§ Work to complete: Within the records that follow, find every line containing the string "slip". Copy those lines.

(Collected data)
......
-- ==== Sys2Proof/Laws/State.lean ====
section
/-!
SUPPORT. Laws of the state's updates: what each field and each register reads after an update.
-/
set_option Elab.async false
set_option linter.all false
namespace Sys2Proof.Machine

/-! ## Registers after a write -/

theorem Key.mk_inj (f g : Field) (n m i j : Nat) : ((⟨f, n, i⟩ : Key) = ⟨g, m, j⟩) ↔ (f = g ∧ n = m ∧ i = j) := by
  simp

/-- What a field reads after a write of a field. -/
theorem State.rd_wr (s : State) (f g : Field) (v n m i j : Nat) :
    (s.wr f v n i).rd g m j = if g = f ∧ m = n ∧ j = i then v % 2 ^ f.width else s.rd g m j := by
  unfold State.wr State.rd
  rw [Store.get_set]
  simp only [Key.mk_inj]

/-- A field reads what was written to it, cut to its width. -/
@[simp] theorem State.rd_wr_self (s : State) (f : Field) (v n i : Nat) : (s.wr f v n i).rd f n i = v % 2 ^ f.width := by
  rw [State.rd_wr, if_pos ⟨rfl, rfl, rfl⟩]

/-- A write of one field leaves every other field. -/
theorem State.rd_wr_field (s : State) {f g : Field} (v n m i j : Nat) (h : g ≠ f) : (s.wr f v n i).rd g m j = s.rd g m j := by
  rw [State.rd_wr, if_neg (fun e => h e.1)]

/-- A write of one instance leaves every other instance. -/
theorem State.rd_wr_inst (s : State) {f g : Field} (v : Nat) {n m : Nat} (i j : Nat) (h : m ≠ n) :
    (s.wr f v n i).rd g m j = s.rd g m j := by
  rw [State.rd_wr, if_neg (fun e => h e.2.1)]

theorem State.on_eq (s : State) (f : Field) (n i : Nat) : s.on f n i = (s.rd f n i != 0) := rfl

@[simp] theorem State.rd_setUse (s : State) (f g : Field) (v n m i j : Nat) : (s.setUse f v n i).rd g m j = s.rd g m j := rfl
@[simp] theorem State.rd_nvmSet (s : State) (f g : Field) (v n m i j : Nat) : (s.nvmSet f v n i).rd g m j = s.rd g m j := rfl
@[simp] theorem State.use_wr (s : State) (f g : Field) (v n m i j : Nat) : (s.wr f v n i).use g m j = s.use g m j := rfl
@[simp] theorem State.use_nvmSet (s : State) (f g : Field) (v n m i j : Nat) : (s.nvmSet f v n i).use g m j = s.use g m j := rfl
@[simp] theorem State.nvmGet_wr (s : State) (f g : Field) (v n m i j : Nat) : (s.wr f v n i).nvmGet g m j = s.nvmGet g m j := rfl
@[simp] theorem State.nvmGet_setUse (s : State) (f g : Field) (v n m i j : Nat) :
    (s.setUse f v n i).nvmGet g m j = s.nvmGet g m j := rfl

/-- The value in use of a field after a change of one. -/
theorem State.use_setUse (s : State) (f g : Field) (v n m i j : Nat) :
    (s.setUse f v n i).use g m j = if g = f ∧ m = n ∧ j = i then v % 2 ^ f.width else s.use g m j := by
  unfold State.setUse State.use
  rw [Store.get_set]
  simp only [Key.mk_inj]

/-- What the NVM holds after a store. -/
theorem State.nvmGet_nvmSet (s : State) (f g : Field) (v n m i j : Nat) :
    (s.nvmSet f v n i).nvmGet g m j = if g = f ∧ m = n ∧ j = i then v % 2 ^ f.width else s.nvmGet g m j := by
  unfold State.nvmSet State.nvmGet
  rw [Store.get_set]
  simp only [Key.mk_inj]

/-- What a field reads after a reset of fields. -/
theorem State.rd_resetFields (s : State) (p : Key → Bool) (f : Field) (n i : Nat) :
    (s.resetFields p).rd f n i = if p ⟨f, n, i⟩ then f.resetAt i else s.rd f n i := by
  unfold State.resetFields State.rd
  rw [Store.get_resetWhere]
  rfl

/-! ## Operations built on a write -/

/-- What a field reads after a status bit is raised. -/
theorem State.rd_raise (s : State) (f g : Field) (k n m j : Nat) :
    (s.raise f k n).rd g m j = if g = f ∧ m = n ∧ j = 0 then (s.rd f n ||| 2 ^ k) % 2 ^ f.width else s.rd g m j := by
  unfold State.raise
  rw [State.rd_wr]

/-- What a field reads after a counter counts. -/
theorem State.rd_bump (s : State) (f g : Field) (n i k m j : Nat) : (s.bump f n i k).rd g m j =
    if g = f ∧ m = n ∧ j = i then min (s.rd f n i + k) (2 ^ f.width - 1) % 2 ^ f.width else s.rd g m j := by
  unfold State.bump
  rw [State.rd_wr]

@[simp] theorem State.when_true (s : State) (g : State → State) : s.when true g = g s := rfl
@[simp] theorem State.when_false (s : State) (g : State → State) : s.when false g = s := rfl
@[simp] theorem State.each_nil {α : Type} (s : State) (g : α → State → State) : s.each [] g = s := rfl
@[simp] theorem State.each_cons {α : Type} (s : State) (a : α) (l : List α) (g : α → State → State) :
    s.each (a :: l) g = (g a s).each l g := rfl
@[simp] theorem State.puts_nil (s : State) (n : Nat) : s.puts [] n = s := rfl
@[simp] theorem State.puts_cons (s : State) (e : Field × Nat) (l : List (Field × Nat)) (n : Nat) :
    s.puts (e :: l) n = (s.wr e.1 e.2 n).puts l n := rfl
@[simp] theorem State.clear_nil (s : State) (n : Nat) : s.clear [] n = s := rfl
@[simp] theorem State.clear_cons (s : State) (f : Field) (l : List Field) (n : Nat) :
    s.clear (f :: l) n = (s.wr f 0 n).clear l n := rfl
......
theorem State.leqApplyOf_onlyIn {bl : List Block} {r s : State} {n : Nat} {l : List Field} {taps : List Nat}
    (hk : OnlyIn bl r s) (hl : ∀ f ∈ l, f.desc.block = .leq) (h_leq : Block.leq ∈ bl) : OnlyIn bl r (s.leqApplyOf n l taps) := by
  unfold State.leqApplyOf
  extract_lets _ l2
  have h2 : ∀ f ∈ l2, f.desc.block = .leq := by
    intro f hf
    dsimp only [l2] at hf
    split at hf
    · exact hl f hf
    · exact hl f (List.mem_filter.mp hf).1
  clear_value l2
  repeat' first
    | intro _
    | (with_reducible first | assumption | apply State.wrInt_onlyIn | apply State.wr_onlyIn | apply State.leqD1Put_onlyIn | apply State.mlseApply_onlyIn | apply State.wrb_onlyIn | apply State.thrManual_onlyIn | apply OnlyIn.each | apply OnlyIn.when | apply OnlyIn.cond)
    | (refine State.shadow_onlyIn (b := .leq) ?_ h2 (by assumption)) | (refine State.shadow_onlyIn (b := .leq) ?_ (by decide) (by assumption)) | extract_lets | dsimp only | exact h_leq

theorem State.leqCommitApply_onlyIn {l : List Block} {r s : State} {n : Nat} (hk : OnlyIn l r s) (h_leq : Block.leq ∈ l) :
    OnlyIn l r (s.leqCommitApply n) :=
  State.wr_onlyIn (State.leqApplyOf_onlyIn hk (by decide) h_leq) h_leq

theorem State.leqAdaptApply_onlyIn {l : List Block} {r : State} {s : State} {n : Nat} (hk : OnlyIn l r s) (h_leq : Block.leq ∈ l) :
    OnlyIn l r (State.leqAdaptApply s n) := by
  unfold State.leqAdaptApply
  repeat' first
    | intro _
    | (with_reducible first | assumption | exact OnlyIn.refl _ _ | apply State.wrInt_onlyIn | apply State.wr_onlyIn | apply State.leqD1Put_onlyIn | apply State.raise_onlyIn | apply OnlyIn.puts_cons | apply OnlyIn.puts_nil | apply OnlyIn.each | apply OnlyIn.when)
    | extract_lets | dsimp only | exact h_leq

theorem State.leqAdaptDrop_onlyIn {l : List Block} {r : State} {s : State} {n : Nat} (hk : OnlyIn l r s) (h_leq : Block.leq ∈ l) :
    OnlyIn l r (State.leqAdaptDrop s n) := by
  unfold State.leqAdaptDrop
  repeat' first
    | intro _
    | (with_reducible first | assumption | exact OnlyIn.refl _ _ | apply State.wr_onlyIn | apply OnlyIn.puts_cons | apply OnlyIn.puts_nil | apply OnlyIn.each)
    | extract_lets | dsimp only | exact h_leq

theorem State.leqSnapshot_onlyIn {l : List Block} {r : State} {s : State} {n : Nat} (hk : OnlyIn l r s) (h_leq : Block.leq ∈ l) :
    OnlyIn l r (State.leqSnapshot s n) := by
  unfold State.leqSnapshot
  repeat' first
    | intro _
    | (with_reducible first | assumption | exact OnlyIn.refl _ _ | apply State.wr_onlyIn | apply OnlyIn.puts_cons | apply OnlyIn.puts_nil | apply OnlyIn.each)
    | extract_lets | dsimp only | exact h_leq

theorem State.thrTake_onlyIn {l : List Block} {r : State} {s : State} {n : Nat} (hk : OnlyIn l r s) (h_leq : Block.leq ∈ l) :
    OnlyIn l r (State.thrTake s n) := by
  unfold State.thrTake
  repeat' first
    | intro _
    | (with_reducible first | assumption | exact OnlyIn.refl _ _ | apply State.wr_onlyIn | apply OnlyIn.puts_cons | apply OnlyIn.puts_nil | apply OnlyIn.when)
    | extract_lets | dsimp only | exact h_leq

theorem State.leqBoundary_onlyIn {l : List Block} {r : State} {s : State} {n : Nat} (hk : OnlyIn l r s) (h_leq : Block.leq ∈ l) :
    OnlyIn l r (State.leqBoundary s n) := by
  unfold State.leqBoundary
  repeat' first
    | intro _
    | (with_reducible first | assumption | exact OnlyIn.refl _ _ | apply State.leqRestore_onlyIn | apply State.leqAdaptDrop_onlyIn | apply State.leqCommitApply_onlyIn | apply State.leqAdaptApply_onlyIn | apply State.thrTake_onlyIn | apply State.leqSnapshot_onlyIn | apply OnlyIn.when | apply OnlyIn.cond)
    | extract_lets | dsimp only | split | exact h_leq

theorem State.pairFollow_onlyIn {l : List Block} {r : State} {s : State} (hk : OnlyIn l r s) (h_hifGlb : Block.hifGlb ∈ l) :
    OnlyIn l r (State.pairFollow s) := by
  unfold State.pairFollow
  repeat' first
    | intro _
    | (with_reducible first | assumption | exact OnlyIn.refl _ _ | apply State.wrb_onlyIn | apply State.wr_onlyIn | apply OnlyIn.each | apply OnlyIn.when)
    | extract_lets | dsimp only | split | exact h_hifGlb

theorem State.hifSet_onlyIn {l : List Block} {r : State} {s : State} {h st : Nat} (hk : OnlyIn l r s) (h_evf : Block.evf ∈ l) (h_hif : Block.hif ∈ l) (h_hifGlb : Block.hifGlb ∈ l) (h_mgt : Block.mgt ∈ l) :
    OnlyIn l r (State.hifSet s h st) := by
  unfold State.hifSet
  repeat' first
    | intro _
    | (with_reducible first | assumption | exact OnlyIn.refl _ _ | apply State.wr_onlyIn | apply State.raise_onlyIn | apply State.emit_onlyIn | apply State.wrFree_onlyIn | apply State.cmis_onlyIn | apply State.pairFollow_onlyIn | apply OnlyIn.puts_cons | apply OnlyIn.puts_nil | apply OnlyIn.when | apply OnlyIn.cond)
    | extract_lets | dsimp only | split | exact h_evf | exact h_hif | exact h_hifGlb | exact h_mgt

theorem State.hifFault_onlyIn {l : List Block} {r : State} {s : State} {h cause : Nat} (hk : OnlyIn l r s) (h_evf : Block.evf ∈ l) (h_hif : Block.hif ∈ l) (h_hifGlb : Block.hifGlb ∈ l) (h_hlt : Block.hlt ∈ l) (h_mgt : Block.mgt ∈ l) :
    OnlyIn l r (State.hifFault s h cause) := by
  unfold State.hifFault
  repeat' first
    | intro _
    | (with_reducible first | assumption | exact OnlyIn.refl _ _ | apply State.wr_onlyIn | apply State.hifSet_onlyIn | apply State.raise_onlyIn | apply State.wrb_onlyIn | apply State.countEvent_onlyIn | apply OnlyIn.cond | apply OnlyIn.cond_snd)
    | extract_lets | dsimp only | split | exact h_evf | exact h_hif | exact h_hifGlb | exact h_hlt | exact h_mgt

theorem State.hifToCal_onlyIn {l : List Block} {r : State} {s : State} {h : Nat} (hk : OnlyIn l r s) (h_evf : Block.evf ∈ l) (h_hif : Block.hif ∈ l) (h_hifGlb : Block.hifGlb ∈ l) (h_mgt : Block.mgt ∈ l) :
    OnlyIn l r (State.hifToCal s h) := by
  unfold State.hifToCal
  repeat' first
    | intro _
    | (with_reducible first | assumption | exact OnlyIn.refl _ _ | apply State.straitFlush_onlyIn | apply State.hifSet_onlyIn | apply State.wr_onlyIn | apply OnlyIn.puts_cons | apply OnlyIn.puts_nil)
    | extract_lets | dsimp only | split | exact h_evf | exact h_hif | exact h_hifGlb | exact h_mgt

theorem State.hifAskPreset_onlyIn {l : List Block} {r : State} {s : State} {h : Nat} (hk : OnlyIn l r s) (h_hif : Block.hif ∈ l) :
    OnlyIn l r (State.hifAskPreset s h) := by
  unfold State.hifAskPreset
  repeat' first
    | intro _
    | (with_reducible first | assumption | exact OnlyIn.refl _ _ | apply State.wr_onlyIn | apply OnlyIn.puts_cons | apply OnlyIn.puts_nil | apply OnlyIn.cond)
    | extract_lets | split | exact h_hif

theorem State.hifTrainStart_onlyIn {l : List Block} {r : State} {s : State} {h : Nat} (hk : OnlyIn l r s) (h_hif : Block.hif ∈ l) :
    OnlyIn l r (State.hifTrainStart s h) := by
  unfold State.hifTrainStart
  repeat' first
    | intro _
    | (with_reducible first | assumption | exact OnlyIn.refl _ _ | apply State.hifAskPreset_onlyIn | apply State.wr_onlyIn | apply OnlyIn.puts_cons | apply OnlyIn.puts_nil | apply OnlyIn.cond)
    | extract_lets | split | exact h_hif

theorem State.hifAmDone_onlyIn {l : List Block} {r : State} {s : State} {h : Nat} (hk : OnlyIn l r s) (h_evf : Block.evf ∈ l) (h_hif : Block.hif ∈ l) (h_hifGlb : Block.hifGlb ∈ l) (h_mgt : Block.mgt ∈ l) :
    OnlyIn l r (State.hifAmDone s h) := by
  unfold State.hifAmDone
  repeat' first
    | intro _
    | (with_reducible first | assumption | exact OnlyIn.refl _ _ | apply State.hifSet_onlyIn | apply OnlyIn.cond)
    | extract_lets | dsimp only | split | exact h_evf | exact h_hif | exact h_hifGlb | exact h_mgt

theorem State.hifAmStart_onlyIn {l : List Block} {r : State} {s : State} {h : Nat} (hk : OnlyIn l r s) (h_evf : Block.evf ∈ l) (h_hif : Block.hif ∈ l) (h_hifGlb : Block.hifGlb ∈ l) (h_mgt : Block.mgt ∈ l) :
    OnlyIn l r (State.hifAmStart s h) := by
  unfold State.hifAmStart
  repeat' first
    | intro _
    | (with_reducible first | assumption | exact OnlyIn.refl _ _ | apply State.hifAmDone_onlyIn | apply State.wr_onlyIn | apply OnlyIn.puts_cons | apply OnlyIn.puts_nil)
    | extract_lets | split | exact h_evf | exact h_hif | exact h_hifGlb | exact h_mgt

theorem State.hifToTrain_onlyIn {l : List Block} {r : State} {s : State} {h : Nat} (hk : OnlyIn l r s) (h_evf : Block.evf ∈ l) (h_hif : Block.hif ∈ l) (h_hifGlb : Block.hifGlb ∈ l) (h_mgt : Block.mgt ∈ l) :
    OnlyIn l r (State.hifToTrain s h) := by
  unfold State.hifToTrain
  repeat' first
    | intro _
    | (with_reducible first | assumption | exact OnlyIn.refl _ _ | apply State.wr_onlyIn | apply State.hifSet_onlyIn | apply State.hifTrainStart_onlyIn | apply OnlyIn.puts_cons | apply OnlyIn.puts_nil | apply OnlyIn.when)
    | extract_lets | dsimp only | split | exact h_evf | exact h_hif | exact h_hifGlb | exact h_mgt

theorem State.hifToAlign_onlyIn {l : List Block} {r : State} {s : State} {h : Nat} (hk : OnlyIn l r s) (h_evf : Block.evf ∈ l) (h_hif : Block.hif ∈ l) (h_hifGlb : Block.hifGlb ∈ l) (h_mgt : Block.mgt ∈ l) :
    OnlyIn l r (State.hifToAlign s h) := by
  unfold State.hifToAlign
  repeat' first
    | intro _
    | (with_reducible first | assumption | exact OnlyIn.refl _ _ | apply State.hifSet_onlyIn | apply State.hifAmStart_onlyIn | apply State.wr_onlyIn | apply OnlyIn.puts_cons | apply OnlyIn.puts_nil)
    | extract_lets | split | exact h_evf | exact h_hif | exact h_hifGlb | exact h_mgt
......
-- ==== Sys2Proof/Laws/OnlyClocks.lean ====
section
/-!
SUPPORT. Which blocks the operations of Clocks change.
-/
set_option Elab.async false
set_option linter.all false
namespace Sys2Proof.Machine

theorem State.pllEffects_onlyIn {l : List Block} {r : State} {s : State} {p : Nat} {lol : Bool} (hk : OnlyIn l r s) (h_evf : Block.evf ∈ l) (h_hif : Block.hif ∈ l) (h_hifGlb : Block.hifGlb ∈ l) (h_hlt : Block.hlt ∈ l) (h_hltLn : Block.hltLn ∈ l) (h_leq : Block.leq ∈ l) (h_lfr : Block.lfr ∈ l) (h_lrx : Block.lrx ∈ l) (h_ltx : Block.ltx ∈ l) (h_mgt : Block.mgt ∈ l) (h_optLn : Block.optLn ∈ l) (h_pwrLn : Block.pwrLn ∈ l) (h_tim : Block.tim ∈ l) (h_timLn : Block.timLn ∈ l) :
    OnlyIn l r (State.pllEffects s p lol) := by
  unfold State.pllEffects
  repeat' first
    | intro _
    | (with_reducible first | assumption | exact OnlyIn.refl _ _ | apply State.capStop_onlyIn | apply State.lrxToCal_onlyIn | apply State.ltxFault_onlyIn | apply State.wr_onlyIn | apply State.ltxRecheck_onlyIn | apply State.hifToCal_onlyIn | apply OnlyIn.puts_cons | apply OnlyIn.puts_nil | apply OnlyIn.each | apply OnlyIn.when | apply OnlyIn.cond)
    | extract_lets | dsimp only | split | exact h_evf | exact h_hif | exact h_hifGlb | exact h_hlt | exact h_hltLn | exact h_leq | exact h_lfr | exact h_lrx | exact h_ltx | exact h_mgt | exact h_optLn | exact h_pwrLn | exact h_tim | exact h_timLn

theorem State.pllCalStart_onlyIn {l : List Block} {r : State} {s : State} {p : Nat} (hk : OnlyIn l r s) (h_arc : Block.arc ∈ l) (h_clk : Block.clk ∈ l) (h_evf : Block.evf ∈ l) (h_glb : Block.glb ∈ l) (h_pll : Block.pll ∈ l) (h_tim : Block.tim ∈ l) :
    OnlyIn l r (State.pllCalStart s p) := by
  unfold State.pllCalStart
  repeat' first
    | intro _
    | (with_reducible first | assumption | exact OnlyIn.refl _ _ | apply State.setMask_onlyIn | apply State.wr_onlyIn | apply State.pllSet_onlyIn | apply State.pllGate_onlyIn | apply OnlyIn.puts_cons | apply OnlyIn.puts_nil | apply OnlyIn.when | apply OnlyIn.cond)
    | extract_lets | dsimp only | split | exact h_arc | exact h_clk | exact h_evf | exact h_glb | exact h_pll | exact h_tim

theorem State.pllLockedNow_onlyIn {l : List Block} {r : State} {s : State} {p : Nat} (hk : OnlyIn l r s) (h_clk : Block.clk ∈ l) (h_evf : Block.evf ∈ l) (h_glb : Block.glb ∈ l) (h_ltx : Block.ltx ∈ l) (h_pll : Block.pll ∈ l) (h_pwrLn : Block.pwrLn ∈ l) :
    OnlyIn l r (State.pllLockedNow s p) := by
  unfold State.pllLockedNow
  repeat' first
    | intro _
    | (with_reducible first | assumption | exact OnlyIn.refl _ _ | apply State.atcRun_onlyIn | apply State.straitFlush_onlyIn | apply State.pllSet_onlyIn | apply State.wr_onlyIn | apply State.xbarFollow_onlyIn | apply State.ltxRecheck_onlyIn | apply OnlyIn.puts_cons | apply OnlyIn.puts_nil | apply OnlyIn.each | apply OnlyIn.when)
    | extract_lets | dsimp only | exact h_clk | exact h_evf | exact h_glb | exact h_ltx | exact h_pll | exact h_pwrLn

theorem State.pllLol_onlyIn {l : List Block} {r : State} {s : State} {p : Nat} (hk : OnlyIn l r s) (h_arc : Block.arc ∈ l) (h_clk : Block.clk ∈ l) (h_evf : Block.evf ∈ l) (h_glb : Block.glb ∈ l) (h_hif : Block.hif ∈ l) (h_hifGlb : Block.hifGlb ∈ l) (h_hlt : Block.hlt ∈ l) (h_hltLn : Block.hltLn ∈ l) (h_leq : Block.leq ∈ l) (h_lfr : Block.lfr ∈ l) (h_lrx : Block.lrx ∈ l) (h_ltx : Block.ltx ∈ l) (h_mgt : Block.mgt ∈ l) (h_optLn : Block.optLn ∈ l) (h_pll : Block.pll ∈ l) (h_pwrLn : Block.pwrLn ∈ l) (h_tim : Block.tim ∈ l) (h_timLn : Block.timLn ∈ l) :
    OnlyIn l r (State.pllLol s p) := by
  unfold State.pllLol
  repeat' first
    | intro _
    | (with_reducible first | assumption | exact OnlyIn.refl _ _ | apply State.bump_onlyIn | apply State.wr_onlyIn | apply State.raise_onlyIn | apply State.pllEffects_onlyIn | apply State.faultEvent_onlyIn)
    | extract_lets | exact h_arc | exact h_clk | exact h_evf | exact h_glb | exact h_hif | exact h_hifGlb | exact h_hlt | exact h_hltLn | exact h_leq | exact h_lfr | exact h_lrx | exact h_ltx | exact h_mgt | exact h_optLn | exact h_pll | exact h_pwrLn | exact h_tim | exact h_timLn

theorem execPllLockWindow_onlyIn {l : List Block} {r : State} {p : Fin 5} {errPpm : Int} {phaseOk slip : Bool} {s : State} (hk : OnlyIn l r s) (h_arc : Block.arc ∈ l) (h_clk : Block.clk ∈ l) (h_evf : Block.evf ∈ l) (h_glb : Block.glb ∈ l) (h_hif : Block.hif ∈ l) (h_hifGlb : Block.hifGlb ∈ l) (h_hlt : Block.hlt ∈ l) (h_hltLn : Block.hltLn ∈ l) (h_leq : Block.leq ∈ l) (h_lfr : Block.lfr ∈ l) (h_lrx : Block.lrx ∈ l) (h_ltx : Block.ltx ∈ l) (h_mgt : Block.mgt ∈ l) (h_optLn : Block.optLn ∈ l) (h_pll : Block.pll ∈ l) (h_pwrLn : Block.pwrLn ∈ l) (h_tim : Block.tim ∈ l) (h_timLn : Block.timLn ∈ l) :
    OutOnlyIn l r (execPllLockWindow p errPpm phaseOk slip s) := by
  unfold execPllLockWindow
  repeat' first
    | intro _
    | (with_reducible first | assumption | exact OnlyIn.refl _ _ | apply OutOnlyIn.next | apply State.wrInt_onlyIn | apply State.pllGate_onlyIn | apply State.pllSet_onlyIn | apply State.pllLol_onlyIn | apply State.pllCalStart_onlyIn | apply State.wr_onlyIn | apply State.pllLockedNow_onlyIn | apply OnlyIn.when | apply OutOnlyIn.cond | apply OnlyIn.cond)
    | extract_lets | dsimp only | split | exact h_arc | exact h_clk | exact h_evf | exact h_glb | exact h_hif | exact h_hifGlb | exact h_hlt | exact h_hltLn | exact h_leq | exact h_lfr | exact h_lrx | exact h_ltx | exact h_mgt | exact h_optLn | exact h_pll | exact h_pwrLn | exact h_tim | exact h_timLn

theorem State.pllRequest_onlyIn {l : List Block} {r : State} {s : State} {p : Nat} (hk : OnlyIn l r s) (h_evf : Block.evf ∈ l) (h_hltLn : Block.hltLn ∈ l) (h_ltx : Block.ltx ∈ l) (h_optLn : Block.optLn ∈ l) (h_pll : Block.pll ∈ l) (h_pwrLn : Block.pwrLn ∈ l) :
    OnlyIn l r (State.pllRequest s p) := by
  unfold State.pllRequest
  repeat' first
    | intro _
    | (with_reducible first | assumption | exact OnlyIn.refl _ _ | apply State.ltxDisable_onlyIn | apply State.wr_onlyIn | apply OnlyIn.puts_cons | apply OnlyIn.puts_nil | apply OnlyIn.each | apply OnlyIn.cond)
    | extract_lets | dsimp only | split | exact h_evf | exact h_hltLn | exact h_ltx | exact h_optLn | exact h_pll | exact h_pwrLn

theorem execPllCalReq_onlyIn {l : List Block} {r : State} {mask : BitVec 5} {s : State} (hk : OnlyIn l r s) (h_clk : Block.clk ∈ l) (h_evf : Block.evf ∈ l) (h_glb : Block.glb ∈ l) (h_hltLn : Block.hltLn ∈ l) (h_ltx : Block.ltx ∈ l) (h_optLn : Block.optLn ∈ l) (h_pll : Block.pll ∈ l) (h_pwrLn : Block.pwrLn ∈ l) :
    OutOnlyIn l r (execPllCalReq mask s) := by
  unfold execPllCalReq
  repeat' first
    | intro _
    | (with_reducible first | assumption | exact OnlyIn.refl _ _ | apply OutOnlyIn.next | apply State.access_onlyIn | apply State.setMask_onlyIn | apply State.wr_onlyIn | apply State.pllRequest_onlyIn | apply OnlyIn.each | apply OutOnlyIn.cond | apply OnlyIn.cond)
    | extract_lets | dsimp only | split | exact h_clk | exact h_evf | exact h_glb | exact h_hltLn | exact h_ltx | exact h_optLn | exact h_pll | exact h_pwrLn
......
§ Your solution:
theorem execPllLockWindow_onlyIn {l : List Block} {r : State} {p : Fin 5} {errPpm : Int} {phaseOk slip : Bool} {s : State} (hk : OnlyIn l r s) (h_arc : Block.arc ∈ l) (h_clk : Block.clk ∈ l) (h_evf : Block.evf ∈ l) (h_glb : Block.glb ∈ l) (h_hif : Block.hif ∈ l) (h_hifGlb : Block.hifGlb ∈ l) (h_hlt : Block.hlt ∈ l) (h_hltLn : Block.hltLn ∈ l) (h_leq : Block.leq ∈ l) (h_lfr : Block.lfr ∈ l) (h_lrx : Block.lrx ∈ l) (h_ltx : Block.ltx ∈ l) (h_mgt : Block.mgt ∈ l) (h_optLn : Block.optLn ∈ l) (h_pll : Block.pll ∈ l) (h_pwrLn : Block.pwrLn ∈ l) (h_tim : Block.tim ∈ l) (h_timLn : Block.timLn ∈ l) :
    OutOnlyIn l r (execPllLockWindow p errPpm phaseOk slip s) := by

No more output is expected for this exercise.